Il PAB Parco Culturale dell’Ariosto e del Boiardo del 2007 è stato un progetto voluto dalla Provincia di Reggio Emilia, in collaborazione con i Comuni di Reggio Emilia, Scandiano, Canossa e Albinea Il Parco letterario o culturale è allo stesso tempo uno spazio fisico e mentale: al territorio come si presenta ai nostri occhi, si sovrappone infatti uno spazio emozionale analogo a quello in cui si trovarono i vari autori quando scrissero le loro opere. Il Parco rivolge idealmente le sue proposte ad un pubblico di lettori-viaggiatori, a cui far conoscere il territorio attraverso una lettura differente, interdisciplinare, attenta all’ambiente, alla storia, alla geografia, alle tradizioni animati dal filo conduttore della fonte letteraria. ll PAB è ispirato all’opera de L’Orlando Innamorato di Matteo Maria Boiardo nato a Scandiano nel 1440 e de L’Orlando Furioso di Ludovico Ariosto nato a Reggio Emilia l'8 settembre del 1474. Un Parco ideale e al contempo concreto, materiale, fattuale, per interconnettere i luoghi della provincia reggiana che vantano legami con la vita e l’opera dei due autori dell’Orlando innamorato e dell’Orlando furioso, riunendoli virtualmente in un unico ampio spazio mentale. Così che quel genius loci di cui ancora la fisicità dei luoghi è impregnata possa rianimarsi e trovare vigore. Ci sono luoghi in questa terra, dimora di spiriti inquieti e bizzarri che sussurrano storie meravigliose, popolate da personaggi sospesi sul filo sottile che divide la realtà dalla leggenda, il quotidiano dal fantastico.

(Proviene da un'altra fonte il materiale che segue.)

-- ==== Sys2Proof/Machine/Swap.lean ====
section
/-!
DEFINITION. Turns of the calibration engine, and the swap that is requested and not yet in effect: when the pair admits it, and its
withdrawal (R202, R214-R216).
-/

namespace Sys2Proof.Machine

/-! ### Turns (R201-R204) -/

/-- The tile in turn. -/
def State.turnTile (s : State) : Fin 16 := ⟨s.stored pgCALS Reg.CALS.SWAP_STAT_TILE % 16, Nat.mod_lt _ (by decide)⟩

/-- A concentrator's histograms and captures are empty. -/
def State.clearHist (s : State) (c : Conc) (captures : Bool) : State :=
  s.setConc c { s.conc c with hist := [], tapHist := [], captured := if captures then [] else (s.conc c).captured }

/-- The current turn restarts with empty histograms (R227, R328). -/
def State.restartTurn (s : State) (captures : Bool) : State :=
  let s := s.each concs (fun s c => s.clearHist c captures)
  { s with cal := { s.cal with turnFrom := s.now } }

/-- A tile is due a turn: in LISTEN or RUN and present (R202). -/
def State.turnable (s : State) (t : Fin 16) : Bool := decide (2 ≤ s.pwr (pgTILE t)) && !(s.tile t).absent

/-- The tiles from `first` on, in ascending order, wrapping. -/
def tilesFrom (first : Nat) : List (Fin 16) := (List.range 16).map (fun i => ⟨(first + i) % 16, Nat.mod_lt _ (by decide)⟩)

/-- A turn begins for the first tile from `first` on that is not skipped (R202, R203). -/
def State.beginTurn (s : State) (first : Nat) : State :=
  match (tilesFrom first).find? s.turnable with
  | some t =>
    let s := s.restartTurn false
    ({ s with cal := { s.cal with turnOn := true } } : State).put pgCALS Reg.CALS.SWAP_STAT_TILE t.val
  | none => { s with cal := { s.cal with turnOn := false } }

/-- SWAP_STAT follows the pending swap. -/
def State.showSwap (s : State) : State :=
  let w := s.cal.swap
  ((s.putB pgCALS Reg.CALS.SWAP_STAT_PENDING w.isSome).putB pgCALS Reg.CALS.SWAP_STAT_COMMITTED
    ((w.map (·.committed)).getD false)).putB pgCALS Reg.CALS.SWAP_STAT_BY_HOST ((w.map (·.byHost)).getD false)

/-! ### Commit and withdrawal (R215, R216) -/

/-- The swap's journal entry (R219, R500): applied or withdrawn, with the epoch it installs or would have. -/
def State.journalSwap (s : State) (t : Fin 16) (result epoch : Nat) : Nat × State :=
  s.append { seq := 0, time := s.now, port := 2, master := 0, code := 0xE0, result := result, page := pgTDC t, off := 0,
             digest := epoch % 65536, aux := t.val, poison := false }

/-- The peal epoch in force. -/
def State.epochNow (s : State) : Nat := s.stored pgJRNL Reg.JRNL.PEAL_STAT_EPOCH

/-- The turn whose results a swap carried is over: the next tile's begins (R202). -/
def State.nextTurn (s : State) (t : Fin 16) : State :=
  if !s.cal.turnOn && s.turnTile == t then s.beginTurn (t.val + 1) else s

/-- A swap not yet committed is withdrawn (R216): staged values are discarded, and the engine keeps its results. The discard
clears STAGE_STATUS.FULL, as STAGE_CLR does (DESIGN CHOICE, log 46), and the next turn begins at once, in the middle of a frame
too (DESIGN CHOICE, log 61). -/
def State.withdrawSwap (s : State) : State :=
  match s.cal.swap with
  | some w =>
    if w.committed then s
    else
      let s := (s.discardStaged (pgTDC w.tile)).each concs (fun s c => s.discardStaged (pgCORR c))
      let back := s.cal.staged.toList
      let s := { s with cal := { s.cal with swap := none, results := back ++ s.cal.results, staged := none } }
      let s := (((s.bump pgCALS Reg.CALS.ABORT_CNT 1).event pgCALS 1).showSwap).putB pgCALS Reg.CALS.SWAP_STAT_READY false
      let s := (s.journalSwap w.tile resABORTED (s.epochNow + 1)).2
      if back.isEmpty then s else s.nextTurn w.tile
  | none => s

/-- A swap that is no restoring swap is withdrawn when the pair is no longer admitted (R216). -/
def State.checkSwap (s : State) : State :=
  match s.cal.swap with
  | some w => if !w.committed && !w.restoring && !s.swapAdmitted then s.withdrawSwap else s
  | none => s

end Sys2Proof.Machine
end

Nel 2007 a Reggio Emilia, all’interno del verde comunale, ispirate all’ idea di Terzo Paesaggio di Gilles Clément, sono state destinare delle zone all’evoluzione spontanea della vegetazione evitando totalmente gli interventi manutentivi. Queste aree, con carattere di sperimentazione, chiamate “Giardini del Vento” sono state segnalate con adeguata cartellonistica e delimitazione. Volevo sottolineare come il concetto di paesaggio nasca come strumento di controllo e corrisponda ad una selezione strumentale degli elementi del territorio (gruppi sociali ed economici, forme naturali ed antropiche,) in funzione di un modello dominante. Di contro il Terzo Paesaggio lascia spazio all’indecisione, all’entropia, all’assenza di regolamentazione sociale, politica e morale perché modello, non esclusivo ma aperto, che esalta il meticciamento planetario vera origine della ricchezza del creato. I Giardini del Vento sono stati presentati alla Biennale di Venezia 2007,Beuys Joseph , Difesa della Natura The living sculpture. Kassel 1977-Venezia 2007curata da Lucrezia De Domizio Durini.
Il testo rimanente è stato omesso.